Invited Paper SP+AS+NS+SS-WeM1
Designer Electrons: Quantum Information and New Particles in Atomically Assembled Matter

Wednesday, October 21, 2015, 8:00 am, Room 212A

The observation of massless Dirac fermions in monolayer graphene has propelled a new area of science and technology seeking to harness charge carriers that behave relativistically within solid-state materials. Using low-temperature scanning tunneling microscopy and spectroscopy, we show the emergence of Dirac fermions in a fully tunable condensed-matter system—molecular graphene—assembled via atomic manipulation of a conventional two-dimensional electron system in a surface state. We embed, image, and tune the symmetries underlying the two-dimensional Dirac equation into these electrons by sculpting the surface potential with manipulated molecules. By distorting the effective electron hopping parameters into a Kekulé pattern, we find that these natively massless Dirac particles can be endowed with a tunable mass engendered by the associated scalar gauge field, in analogy to the Higgs field.
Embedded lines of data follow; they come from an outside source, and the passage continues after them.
/-! ### RDBIT and GETFN (41_codec.md R155, R158) -/

/-- Settles O22: the bit that the bank's word holds for the port is drawn from no reserved bit. -/
theorem rdbitReturnsBit : Obligations.RdbitReturnsBit := by
  intro b p s hi hw hb hr
  obtain ⟨hl, hp⟩ := hi
  have hread : b.acceptsBitRead = true := by cases b <;> simp at hb <;> rfl
  have hresp : ∀ x, (memRead s (wordOff s.params b p.toNat)).getLsbD (bitIdx b p.toNat) = x →
      Responds (.rdbit b p) .ok (bitValue x) s (finish (.rdbit b p)
        (bitValue ((memRead s (wordOff s.params b p.toNat)).getLsbD (bitIdx b p.toNat))) s.nextDraw) := by
    rintro _ rfl
    exact finish_responds _ _ rfl rfl rfl rfl
  refine ⟨_, exec_rdbit hp hread hw hr, unchanged_finish _ _ (.inr rfl), hresp _ ?_⟩
  cases b with
  | fsel | set | clr => cases hread
  | lev => exact memRead_level hl hr
  | eds | ren | fen => exact memRead_bit hl hr (by simp)

/-- Settles O25: the field read is exact, whatever is drawn for the reserved bits. -/
theorem getfnReturnsField : Obligations.GetfnReturnsField := by
  intro p s hi hw hr
  obtain ⟨hl, hp⟩ := hi
  exact ⟨_, exec_getfn hl hp hw hr, unchanged_finish _ _ (.inr rfl), finish_responds _ _ rfl rfl rfl rfl⟩

/-! ### What a codec write leaves -/

/-- A command that completes after a register access: the response, and the fields that no access touches. -/
theorem RegStep.finish_spec {s u : State} (h : RegStep s u) (i : Instr) (v : Word) :
    Responds i .ok v s (finish i v u) ∧ SameTables s (finish i v u) ∧ SameOutside s (finish i v u) := by
  refine ⟨finish_responds i v h.main h.callbacks h.log h.active, ?_, ?_⟩
  · simp [SameTables, finish, h.win, h.handle, h.busy, h.watch, h.mapAnswers]
  · simp [SameOutside, finish, h.params, h.ext, h.inputs, h.active]

theorem regWord_finish (i : Instr) (v : Word) (s : State) (b : Bank) (j : Nat) :
    regWord (finish i v s) b j = regWord s b j :=
  regWord_congr (State.respond_regs ..) b j

/-- A response touches no port. -/
theorem PortUntouched.respond {q : Nat} {s u : State} (h : PortUntouched q s u) (w : Word) (e : Status) (v : Word) :
    PortUntouched q s (u.respond w e v) :=
  h.congr rfl rfl rfl (State.respond_regs ..) (State.respond_ext ..) (State.respond_params ..)

theorem acceptsBitWrite_of_mem {b : Bank} (hb : b ∈ [Bank.ren, .fen]) : b.acceptsBitWrite = true := by
  cases b <;> simp at hb <;> rfl

section
variable {s : State} {p : Nat} (hp : p < s.params.nports) {b : Bank}
include hp

theorem regWord_bitSet (hb : b.acceptsBitWrite = true) (b' : Bank) (i : Nat) :
    regWord (bitSet b p s) b' i = if b' = b then bitSetAt p i (regWord s b i) else regWord s b' i := by
  unfold bitSet bitSetAt
  rw [regWord_setPortBit hp hb]
  by_cases h : b' = b
  · subst h; simp [portBit, BitVec.twoPow]
  · simp [h]

theorem regWord_bitCleared (hb : b.acceptsBitWrite = true) (b' : Bank) (i : Nat) :
    regWord (bitCleared b p s) b' i = if b' = b then bitClearedAt p i (regWord s b i) else regWord s b' i := by
  unfold bitCleared bitClearedAt
  rw [regWord_clearPortBit hp hb]
  by_cases h : b' = b
  · subst h; simp [portBit, BitVec.twoPow]
  · simp [h]

/-- The latch after PULSE: set, cleared, or left to a write of EDS (10_state.md R26, R27). -/
theorem regWord_bitPulsed_latch (hb : b.acceptsPulse = true) (i : Nat) :
    regWord (bitPulsed b p s) .set i =
      if b = .set then bitSetAt p i (regWord s .set i)
      else if b = .clr then bitClearedAt p i (regWord s .set i)
      else regWord s .set i := by
  unfold bitPulsed bitSetAt bitClearedAt
  cases b with
  | set | clr => rw [regWord_pulseLatch hp (by simp) (by simp)]; simp [portBit, BitVec.twoPow, regWord]
  | eds => rw [regWord_pulseEds hp]; simp
  | fsel | lev | ren | fen => cases hb

/-- PULSE reaches no word but those of the latch and of EDS (41_codec.md R156). -/
theorem regWord_bitPulsed_other (hb : b.acceptsPulse = true) {b' : Bank} (hb' : b' ∉ [Bank.set, .clr, .eds])
    (i : Nat) : regWord (bitPulsed b p s) b' i = regWord s b' i := by
  simp only [List.mem_cons, List.not_mem_nil, or_false, not_or] at hb'
  obtain ⟨hset, hclr, heds⟩ := hb'
  unfold bitPulsed
  cases b with
  | set | clr => rw [regWord_pulseLatch hp (by simp) heds, if_neg (by simp [hset, hclr])]
  | eds => rw [regWord_pulseEds hp, if_neg (by simp [heds])]
  | fsel | lev | ren | fen => cases hb

theorem regWord_fieldWritten (code : BitVec 3) {b' : Bank} (he : b' ≠ .eds) (i : Nat) :
    regWord (fieldWritten code p s) b' i =
      if b' = .fsel then fieldAt code p i (regWord s .fsel i) else regWord s b' i := by
  unfold fieldWritten
  rw [regWord_writeField hp code he]
  by_cases h : b' = .fsel
  · subst h; simp [fieldAt, insertField, fselMask, fselShift, regWord]
  · simp [h]

theorem portUntouched_bitPulsed (hb : b.acceptsPulse = true) {q : Nat} (hq : q < s.params.nports) (hne : q ≠ p) :
    PortUntouched q s (bitPulsed b p s) := by
  cases b with
  | set | clr => exact portUntouched_pulseLatch hp hq (by simp) hne
  | eds => exact portUntouched_pulseEds hp hne
  | fsel | lev | ren | fen => cases hb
With altered symmetry and texturing of the assembled lattices, the Dirac fermions can be dressed with gauge electric or magnetic fields such that the carriers believe they are in real fields and condense into the corresponding ground state, as confirmed by tunneling spectroscopy. Using these techniques we ultimately fabricate a quantum Hall state without breaking time-reversal symmetry, in which electrons quantize in a gauge magnetic field ramped to 60 Tesla with zero applied laboratory field. We show that these and other chiral states now possible to realize have direct analogues in topological insulators, and can be used to guide or confine charge in nontrivial ways or to synthesize new particles [1,2].

[1] K. K. Gomes, W. Mar, W. Ko, F. Guinea, H. C. Manoharan, “Designer Dirac Fermions and Topological Phases in Molecular Graphene,” Nature 483, 306–310 (2012).

[2] M. Polini, F. Guinea, M. Lewenstein, H. C. Manoharan, V. Pellegrini, “Artificial Honeycomb Lattices for Electrons, Atoms, and Photons,” Nature Nanotechnology 8, 625–633 (2013).